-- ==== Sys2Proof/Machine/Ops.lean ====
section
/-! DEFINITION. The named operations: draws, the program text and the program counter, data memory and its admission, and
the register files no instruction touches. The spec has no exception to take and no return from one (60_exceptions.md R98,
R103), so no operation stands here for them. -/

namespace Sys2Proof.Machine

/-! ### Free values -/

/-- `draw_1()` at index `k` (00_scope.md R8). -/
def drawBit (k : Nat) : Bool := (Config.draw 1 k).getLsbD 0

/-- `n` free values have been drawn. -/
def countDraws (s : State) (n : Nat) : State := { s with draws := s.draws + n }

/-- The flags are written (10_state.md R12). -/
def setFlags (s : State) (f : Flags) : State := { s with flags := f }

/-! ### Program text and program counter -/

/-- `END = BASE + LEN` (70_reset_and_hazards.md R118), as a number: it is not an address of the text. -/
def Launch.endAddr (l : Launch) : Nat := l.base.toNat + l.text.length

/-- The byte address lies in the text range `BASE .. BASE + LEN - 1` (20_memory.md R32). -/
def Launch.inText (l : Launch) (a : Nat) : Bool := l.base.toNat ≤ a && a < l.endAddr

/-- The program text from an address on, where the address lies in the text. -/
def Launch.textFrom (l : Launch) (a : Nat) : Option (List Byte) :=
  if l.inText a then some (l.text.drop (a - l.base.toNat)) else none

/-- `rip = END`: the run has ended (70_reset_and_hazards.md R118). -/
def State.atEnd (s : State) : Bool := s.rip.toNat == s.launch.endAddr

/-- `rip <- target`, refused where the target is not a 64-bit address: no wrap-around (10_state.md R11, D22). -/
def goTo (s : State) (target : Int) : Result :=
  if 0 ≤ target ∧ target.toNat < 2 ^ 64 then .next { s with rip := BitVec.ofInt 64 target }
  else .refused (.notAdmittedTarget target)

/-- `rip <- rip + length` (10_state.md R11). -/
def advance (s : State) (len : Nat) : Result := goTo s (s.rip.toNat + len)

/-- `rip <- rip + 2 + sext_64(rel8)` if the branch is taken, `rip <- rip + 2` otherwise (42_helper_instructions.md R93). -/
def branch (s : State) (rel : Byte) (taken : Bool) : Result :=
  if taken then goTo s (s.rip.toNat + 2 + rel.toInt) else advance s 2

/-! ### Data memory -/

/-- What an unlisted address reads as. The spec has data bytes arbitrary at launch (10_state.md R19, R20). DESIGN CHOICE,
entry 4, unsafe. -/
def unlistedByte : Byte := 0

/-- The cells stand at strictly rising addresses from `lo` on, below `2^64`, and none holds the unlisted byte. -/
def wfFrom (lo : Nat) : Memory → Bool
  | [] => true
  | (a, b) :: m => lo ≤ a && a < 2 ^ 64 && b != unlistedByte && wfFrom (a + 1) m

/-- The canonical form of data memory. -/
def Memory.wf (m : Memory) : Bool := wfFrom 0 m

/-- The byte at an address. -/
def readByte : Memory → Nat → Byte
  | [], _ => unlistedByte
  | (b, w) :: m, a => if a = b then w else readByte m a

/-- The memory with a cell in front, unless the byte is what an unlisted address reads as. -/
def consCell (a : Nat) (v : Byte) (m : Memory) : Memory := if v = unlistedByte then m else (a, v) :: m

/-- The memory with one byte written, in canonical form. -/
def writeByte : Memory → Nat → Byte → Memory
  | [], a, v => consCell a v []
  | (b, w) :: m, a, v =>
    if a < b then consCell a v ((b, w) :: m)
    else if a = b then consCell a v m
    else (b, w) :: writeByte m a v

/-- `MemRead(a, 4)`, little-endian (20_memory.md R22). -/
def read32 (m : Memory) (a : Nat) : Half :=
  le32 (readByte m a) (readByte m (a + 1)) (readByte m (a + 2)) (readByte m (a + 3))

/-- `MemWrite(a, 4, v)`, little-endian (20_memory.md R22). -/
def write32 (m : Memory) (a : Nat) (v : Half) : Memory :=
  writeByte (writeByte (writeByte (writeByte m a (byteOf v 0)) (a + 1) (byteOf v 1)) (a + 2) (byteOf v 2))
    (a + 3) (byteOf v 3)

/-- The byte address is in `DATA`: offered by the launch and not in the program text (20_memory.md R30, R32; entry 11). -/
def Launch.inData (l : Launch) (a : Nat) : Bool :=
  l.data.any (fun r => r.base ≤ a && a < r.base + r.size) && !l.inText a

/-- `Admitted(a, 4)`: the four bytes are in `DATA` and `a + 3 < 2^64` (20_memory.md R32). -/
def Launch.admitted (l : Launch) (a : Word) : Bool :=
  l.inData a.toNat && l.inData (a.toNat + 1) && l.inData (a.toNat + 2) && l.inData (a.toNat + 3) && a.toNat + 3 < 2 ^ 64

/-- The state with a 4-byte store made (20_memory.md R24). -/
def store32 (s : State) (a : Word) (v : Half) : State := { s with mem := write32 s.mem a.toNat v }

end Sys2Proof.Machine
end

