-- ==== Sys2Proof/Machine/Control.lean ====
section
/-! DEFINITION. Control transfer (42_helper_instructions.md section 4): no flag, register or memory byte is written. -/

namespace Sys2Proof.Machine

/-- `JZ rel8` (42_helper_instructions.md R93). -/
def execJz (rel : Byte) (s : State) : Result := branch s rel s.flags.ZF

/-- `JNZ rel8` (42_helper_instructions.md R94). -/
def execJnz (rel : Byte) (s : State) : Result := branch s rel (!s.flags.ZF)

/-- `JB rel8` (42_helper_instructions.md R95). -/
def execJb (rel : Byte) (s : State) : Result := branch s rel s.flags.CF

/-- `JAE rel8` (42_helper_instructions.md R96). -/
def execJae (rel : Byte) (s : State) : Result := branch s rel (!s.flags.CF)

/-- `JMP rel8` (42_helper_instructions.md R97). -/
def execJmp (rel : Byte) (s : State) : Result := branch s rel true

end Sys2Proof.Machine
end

Instructions to follow: In the listing above, locate the line containing "its admission, and" and the line containing "else .refused (.notAdmittedTarget target)", then transcribe both and every line between them verbatim.

Response to this task:
/-! DEFINITION. The named operations: draws, the program text and the program counter, data memory and its admission, and
the register files no instruction touches. The spec has no exception to take and no return from one (60_exceptions.md R98,
R103), so no operation stands here for them. -/

namespace Sys2Proof.Machine

/-! ### Free values -/

/-- `draw_1()` at index `k` (00_scope.md R8). -/
def drawBit (k : Nat) : Bool := (Config.draw 1 k).getLsbD 0

/-- `n` free values have been drawn. -/
def countDraws (s : State) (n : Nat) : State := { s with draws := s.draws + n }

/-- The flags are written (10_state.md R12). -/
def setFlags (s : State) (f : Flags) : State := { s with flags := f }

/-! ### Program text and program counter -/

/-- `END = BASE + LEN` (70_reset_and_hazards.md R118), as a number: it is not an address of the text. -/
def Launch.endAddr (l : Launch) : Nat := l.base.toNat + l.text.length

/-- The byte address lies in the text range `BASE .. BASE + LEN - 1` (20_memory.md R32). -/
def Launch.inText (l : Launch) (a : Nat) : Bool := l.base.toNat ≤ a && a < l.endAddr

/-- The program text from an address on, where the address lies in the text. -/
def Launch.textFrom (l : Launch) (a : Nat) : Option (List Byte) :=
  if l.inText a then some (l.text.drop (a - l.base.toNat)) else none

/-- `rip = END`: the run has ended (70_reset_and_hazards.md R118). -/
def State.atEnd (s : State) : Bool := s.rip.toNat == s.launch.endAddr

/-- `rip <- target`, refused where the target is not a 64-bit address: no wrap-around (10_state.md R11, D22). -/
def goTo (s : State) (target : Int) : Result :=
  if 0 ≤ target ∧ target.toNat < 2 ^ 64 then .next { s with rip := BitVec.ofInt 64 target }
  else .refused (.notAdmittedTarget target)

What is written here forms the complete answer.